• _How to complete this task_
Only the lines of the data below from the one with "d.time := rfl" through the one with "d.afeCh := rfl" are wanted. Repeat them exactly.

• _Exercise materials_
##########

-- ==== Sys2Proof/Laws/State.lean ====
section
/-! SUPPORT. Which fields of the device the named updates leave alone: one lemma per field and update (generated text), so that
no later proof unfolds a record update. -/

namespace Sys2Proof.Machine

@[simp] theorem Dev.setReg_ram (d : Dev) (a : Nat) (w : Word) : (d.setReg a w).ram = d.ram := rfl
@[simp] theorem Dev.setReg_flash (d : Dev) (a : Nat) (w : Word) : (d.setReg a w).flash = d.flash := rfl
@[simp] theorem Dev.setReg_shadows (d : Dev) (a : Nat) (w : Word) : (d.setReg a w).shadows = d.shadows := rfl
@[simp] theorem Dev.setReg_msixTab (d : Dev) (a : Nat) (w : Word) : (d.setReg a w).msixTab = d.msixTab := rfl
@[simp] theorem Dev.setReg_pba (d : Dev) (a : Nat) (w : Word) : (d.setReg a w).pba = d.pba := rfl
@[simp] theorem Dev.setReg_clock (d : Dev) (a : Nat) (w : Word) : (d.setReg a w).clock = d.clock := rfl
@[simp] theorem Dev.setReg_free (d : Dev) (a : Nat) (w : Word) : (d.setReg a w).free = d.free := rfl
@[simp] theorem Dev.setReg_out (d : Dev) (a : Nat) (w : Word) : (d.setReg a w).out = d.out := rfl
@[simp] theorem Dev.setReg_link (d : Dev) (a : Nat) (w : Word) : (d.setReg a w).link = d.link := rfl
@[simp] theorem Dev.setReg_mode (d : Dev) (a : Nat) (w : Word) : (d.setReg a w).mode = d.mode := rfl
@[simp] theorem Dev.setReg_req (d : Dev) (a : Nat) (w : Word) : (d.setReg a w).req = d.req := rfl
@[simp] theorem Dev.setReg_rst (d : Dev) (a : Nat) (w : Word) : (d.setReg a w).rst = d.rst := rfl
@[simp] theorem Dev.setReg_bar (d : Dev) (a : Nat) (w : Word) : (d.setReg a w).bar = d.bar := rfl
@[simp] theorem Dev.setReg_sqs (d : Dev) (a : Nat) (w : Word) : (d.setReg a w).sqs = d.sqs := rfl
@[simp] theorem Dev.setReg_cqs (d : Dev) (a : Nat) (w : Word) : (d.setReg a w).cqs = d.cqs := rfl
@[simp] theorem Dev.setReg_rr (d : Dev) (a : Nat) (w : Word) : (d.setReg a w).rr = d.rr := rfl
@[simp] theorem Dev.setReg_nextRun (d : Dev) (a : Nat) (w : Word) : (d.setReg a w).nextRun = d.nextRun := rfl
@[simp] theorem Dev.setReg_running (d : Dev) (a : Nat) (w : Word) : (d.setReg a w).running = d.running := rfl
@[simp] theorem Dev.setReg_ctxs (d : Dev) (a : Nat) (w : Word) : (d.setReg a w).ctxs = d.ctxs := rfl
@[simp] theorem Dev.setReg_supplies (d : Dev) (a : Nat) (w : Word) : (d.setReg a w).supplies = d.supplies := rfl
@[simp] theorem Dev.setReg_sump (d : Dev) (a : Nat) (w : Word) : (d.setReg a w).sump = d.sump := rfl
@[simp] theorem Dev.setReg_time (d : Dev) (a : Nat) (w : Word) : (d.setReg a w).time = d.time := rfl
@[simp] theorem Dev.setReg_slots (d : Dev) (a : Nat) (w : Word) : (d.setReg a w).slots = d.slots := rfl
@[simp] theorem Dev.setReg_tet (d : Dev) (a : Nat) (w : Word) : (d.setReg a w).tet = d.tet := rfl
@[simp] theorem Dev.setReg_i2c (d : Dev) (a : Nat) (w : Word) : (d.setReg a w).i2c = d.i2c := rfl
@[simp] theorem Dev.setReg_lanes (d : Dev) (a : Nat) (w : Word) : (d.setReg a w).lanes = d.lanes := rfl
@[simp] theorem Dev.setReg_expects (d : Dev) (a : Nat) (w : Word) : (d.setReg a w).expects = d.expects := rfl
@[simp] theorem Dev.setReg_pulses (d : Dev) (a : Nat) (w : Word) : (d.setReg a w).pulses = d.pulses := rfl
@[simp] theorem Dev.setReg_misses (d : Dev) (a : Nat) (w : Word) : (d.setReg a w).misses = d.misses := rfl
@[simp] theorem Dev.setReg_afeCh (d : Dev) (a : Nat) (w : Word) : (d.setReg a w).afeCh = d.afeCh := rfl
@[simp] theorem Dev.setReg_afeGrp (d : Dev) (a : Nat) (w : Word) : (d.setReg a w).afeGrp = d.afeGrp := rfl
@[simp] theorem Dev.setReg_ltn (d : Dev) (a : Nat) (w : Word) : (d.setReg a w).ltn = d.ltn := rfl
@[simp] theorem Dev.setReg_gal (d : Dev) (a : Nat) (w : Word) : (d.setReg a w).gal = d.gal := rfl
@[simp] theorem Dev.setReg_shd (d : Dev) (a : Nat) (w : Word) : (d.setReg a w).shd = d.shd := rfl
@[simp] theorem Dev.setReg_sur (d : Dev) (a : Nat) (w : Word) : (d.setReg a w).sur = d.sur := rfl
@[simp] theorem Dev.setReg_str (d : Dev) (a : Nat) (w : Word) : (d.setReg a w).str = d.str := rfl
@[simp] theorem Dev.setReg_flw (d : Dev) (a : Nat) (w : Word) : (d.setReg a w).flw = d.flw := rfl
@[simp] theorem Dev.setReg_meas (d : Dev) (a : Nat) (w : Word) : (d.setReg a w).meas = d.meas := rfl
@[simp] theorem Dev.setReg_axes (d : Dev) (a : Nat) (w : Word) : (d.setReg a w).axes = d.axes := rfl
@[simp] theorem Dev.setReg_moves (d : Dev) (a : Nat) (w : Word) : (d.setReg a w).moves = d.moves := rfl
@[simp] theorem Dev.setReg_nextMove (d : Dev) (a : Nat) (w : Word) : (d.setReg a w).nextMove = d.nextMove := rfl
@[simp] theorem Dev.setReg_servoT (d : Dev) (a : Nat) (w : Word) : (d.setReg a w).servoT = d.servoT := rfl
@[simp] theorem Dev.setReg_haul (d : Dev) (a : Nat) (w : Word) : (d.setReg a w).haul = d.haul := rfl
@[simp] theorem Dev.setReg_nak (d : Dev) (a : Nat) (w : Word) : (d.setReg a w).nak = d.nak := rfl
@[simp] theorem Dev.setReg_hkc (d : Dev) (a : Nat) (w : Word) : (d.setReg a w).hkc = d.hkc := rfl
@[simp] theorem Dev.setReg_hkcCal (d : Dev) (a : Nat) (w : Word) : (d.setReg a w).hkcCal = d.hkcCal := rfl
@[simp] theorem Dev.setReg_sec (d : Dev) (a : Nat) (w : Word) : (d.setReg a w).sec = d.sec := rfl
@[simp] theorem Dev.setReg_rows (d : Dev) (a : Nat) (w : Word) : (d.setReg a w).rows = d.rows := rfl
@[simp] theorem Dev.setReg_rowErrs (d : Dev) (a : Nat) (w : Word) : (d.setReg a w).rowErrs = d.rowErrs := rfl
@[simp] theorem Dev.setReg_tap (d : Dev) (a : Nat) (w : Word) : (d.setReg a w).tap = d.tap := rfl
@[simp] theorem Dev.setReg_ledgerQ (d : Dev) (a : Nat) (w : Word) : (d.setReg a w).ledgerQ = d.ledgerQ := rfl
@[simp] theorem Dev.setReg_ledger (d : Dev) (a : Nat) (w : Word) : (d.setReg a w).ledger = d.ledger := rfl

##########

• _Task answer_
@[simp] theorem Dev.setReg_time (d : Dev) (a : Nat) (w : Word) : (d.setReg a w).time = d.time := rfl
@[simp] theorem Dev.setReg_slots (d : Dev) (a : Nat) (w : Word) : (d.setReg a w).slots = d.slots := rfl
@[simp] theorem Dev.setReg_tet (d : Dev) (a : Nat) (w : Word) : (d.setReg a w).tet = d.tet := rfl
@[simp] theorem Dev.setReg_i2c (d : Dev) (a : Nat) (w : Word) : (d.setReg a w).i2c = d.i2c := rfl
@[simp] theorem Dev.setReg_lanes (d : Dev) (a : Nat) (w : Word) : (d.setReg a w).lanes = d.lanes := rfl
@[simp] theorem Dev.setReg_expects (d : Dev) (a : Nat) (w : Word) : (d.setReg a w).expects = d.expects := rfl
@[simp] theorem Dev.setReg_pulses (d : Dev) (a : Nat) (w : Word) : (d.setReg a w).pulses = d.pulses := rfl
@[simp] theorem Dev.setReg_misses (d : Dev) (a : Nat) (w : Word) : (d.setReg a w).misses = d.misses := rfl
@[simp] theorem Dev.setReg_afeCh (d : Dev) (a : Nat) (w : Word) : (d.setReg a w).afeCh = d.afeCh := rfl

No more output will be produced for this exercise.